UC San Diego Researchers Demonstrate Automotive SafeShield with Qualcomm

San Diego, April 18, 2016 — For the second time in three years, researchers from the Laboratory for Intelligent and Safe Automobiles (LISA) at the University of California San Diego were invited to showcase their computer vision-based technologies in connection with the Consumer Electronics Show (CES). In 2014, German automaker Audi followed up its presence at CES with a demonstration on the streets of San Francisco with a model equipped with some of UC San Diego’s safety applications for city driving. Then earlier this year, the LISA team was at CES itself in Las Vegas, giving attendees a sneak peek of its latest ‘intelligent transportation’ features as part of Qualcomm’s expansive new automotive pavilion at the show.

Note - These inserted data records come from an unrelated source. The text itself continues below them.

-- ==== Sys2Proof/Certificates/Slice0/Obligations.lean ====
section
/-! DEFINITION. What is stated of this machine for the provers, in the terms of Safety.lean: one definition per statement. -/

section

open Sys2Proof Machine Safety

/-! ## Integer instructions (07) -/

/-- R113: a two-source ALU instruction, and the compact forms that are one (R81), computes x by the table and performs
SetG(d, x); SEL reads gd as its condition before it writes it. -/
def Obligations.AluTwoSource : Prop :=
  (∀ j d a b f s s1 s2 x y, aluForm j = some (d, a, b, f) → Ready j s → readG s a = .ok (s1, x) → readG s1 b = .ok (s2, y) →
    settable s2 d = true → Does j s (putG s2 d (f x y)) .seq) ∧
  (∀ d a b s s1 s2 s3 x y z, Ready (.sel d a b) s → readG s a = .ok (s1, x) → readG s1 b = .ok (s2, y) → readG s2 d = .ok (s3, z) →
    settable s3 d = true → Does (.sel d a b) s (putG s3 d (if z = 0 then y else x)) .seq)

/-- R113, R115 and R116: CLZ, CTZ, POPC, BFX, BFXS and the immediate forms compute x from A and perform SetG(d, x); BFI
reads gd before it replaces its bits.
R117: LI, LIH and ADR; an ADR whose target leaves its space traps ILLEGAL. -/
def Obligations.AluOneSource : Prop :=
  (∀ j d a f s s1 x, unaryForm j = some (d, a, f) → Ready j s → readG s a = .ok (s1, x) → settable s1 d = true →
    Does j s (putG s1 d (f x)) .seq) ∧
  (∀ d a p w s s1 s2 x y z, Ready (.bfi d a p w) s → readG s a = .ok (s1, x) → readG s1 d = .ok (s2, y) → settable s2 d = true →
    (∀ i < 64, z.getLsbD i = if p.toNat ≤ i ∧ i < p.toNat + w.toNat + 1 then x.getLsbD (i - p.toNat) else y.getLsbD i) →
    Does (.bfi d a p w) s (putG s2 d z) .seq) ∧
  (∀ d k s, Ready (.li d k) s → settable s d = true → Does (.li d k) s (putG s d (BitVec.ofInt 64 k.toInt)) .seq) ∧
  (∀ d k s, Ready (.cLi d k) s → settable s d = true → Does (.cLi d k) s (putG s d (BitVec.ofInt 64 k.toInt)) .seq) ∧
  (∀ d k s s1 x, Ready (.lih d k) s → readG s d = .ok (s1, x) → settable s1 d = true →
    Does (.lih d k) s (putG s1 d (BitVec.ofNat 64 (k.toNat * 2 ^ 45 + x.toNat % 2 ^ 45))) .seq) ∧
  (∀ d k s (t : Nat), Ready (.adr d k) s → settable s d = true → (t : Int) = s.cur.pc.off + k.toInt → t ≤ 32767 →
    Does (.adr d k) s (putG s d (BitVec.ofNat 64 ((if s.cur.pc.carried then 32768 else 0) + t))) .seq) ∧
  (∀ d k s, Ready (.adr d k) s → (s.cur.pc.off + k.toInt < 0 ∨ 32767 < s.cur.pc.off + k.toInt) →
    Halts (.adr d k) s (.trap Cause.illegal none))

/-- R114: MUL to REMN compute x at every A and B, a division by 0 and the overflowing one included; the result is the slot's
newest long-latency result, known, with the destination and the window of the instruction; a port as destination traps ILLEGAL. -/
def Obligations.MultiplyDivide : Prop :=
  ∀ j d a b la f s, mulForm j = some (d, a, b, la, f) →
    (∀ s1 s2 x y, Ready j s → readG s a = .ok (s1, x) → readG s1 b = .ok (s2, y) →
      Does j s (laterG s2 la.toNat [d.toNat] [f x y]) .seq) ∧
    (28 ≤ d.toNat → s.wr = [] → s.cur.running = true → (s.cur.budg ≠ 0 ∨ s.cur.checked = true ∨ s.cur.handed = true) →
      Halts j s (.trap Cause.illegal none))

/-! ## Transfers (07 R118 to R121) -/

/-- R119: a branch is taken when its condition holds and then goes to PC[14:0] + SExt(offset, 14) in its space; otherwise the
next instruction follows; a port in both fields traps ILLEGAL; a taken target outside the space traps ILLEGAL.
05 R93: a taken branch, or the last instruction of a body before a back edge, that fails its signature check has no effect and traps
SIGNATURE. -/
def Obligations.Branches : Prop :=
  ∀ j d a off cond s, branchForm j = some (d, a, off, cond) →
    (∀ s1 s2 x y, Ready j s → readG s d = .ok (s1, x) → readG s1 a = .ok (s2, y) →
      (cond x y → ∀ t : Nat, (t : Int) = s.cur.pc.off + off → t ≤ 32767 →
        (sigStops s j (.jump { s.cur.pc with off := t }) = false → Does j s s2 (.jump { s.cur.pc with off := t })) ∧
        (sigStops s j (.jump { s.cur.pc with off := t }) = true → Halts j s (sigTrap s j))) ∧
      (cond x y → (s.cur.pc.off + off < 0 ∨ 32767 < s.cur.pc.off + off) → Halts j s (.trap Cause.illegal none)) ∧
      (¬ cond x y → (sigStops s j .seq = false → Does j s s2 .seq) ∧ (sigStops s j .seq = true → Halts j s (sigTrap s j)))) ∧
    (28 ≤ d.toNat → d = a → s.wr = [] → s.cur.running = true → (s.cur.budg ≠ 0 ∨ s.cur.checked = true ∨ s.cur.handed = true) →
      Halts j s (.trap Cause.illegal none))

/-- R118, R120: JMP, C.J and JAL go to PC[14:0] + SExt(offset) in their space, JAL with the address of the next instruction in
g1; JALR goes to G(a) + SExt(imm, 14), in IMEM or carried code by bit 15, with the link in gd, read before it is written; a
target outside its range traps ILLEGAL, and no link is written.
05 R93: a transfer that fails its signature check has no effect, writes no link and traps SIGNATURE. -/
def Obligations.Jumps : Prop :=
  (∀ j off, (∃ o, j = .jmp o ∧ off = o.toInt) ∨ (∃ o, j = .cJ o ∧ off = o.toInt) → ∀ s, Ready j s →
    (∀ t : Nat, (t : Int) = s.cur.pc.off + off → t ≤ 32767 →
      (sigStops s j (.jump { s.cur.pc with off := t }) = false → Does j s s (.jump { s.cur.pc with off := t })) ∧
      (sigStops s j (.jump { s.cur.pc with off := t }) = true → Halts j s (sigTrap s j))) ∧
    (s.cur.pc.off + off < 0 ∨ 32767 < s.cur.pc.off + off → Halts j s (.trap Cause.illegal none))) ∧
  (∀ o s, Ready (.jal o) s →
    (∀ t : Nat, (t : Int) = s.cur.pc.off + o.toInt → t ≤ 32767 →
      (sigStops s (.jal o) (.jump { s.cur.pc with off := t }) = false →
        Does (.jal o) s (putG s 1 (BitVec.ofNat 64 (routine s.cur.pc + 2))) (.jump { s.cur.pc with off := t })) ∧
      (sigStops s (.jal o) (.jump { s.cur.pc with off := t }) = true → Halts (.jal o) s (sigTrap s (.jal o)))) ∧
    (s.cur.pc.off + o.toInt < 0 ∨ 32767 < s.cur.pc.off + o.toInt → Halts (.jal o) s (.trap Cause.illegal none))) ∧
  (∀ d a k s s1 x, Ready (.jalr d a k) s → readG s a = .ok (s1, x) → settable s1 d = true →
    (∀ t : Nat, (t : Int) = x.toNat + k.toInt → t ≤ 65535 →
      (sigStops s (.jalr d a k) (.jump ⟨decide (32768 ≤ t), t % 32768⟩) = false →
        Does (.jalr d a k) s (putG s1 d (BitVec.ofNat 64 (routine s.cur.pc + 2))) (.jump ⟨decide (32768 ≤ t), t % 32768⟩)) ∧
      (sigStops s (.jalr d a k) (.jump ⟨decide (32768 ≤ t), t % 32768⟩) = true → Halts (.jalr d a k) s (sigTrap s (.jalr d a k)))) ∧
    ((x.toNat : Int) + k.toInt < 0 ∨ 65535 < (x.toNat : Int) + k.toInt → Halts (.jalr d a k) s (.trap Cause.illegal none)))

LISA postdoc Ravi Satzoda (far right) with Maserati in Qualcomm Automotive pavilion at CES 2016. The concept car showcased several smart safety apps for driver safety.

Qualcomm’s exhibit included a late-model Maserati Quattroporte outfitted with next-generation infotainment and driver-assistance safety features in collaboration with the UC San Diego lab and private technology companies.

“We’ve been working with Qualcomm over the past year, but it wasn’t until late October 2015 that the company broached the possibility of showing our driver-assistance systems two months later at CES,” said LISA Director Mohan Trivedi, a professor of electrical and computer engineering in UC San Diego’s Jacobs School of Engineering. “The biggest challenge was that we would have to redesign our solutions to make them work on the Qualcomm Snapdragon processor, whereas our existing algorithms run on computers installed in the trunk of our test vehicles, because they required so much processing power.”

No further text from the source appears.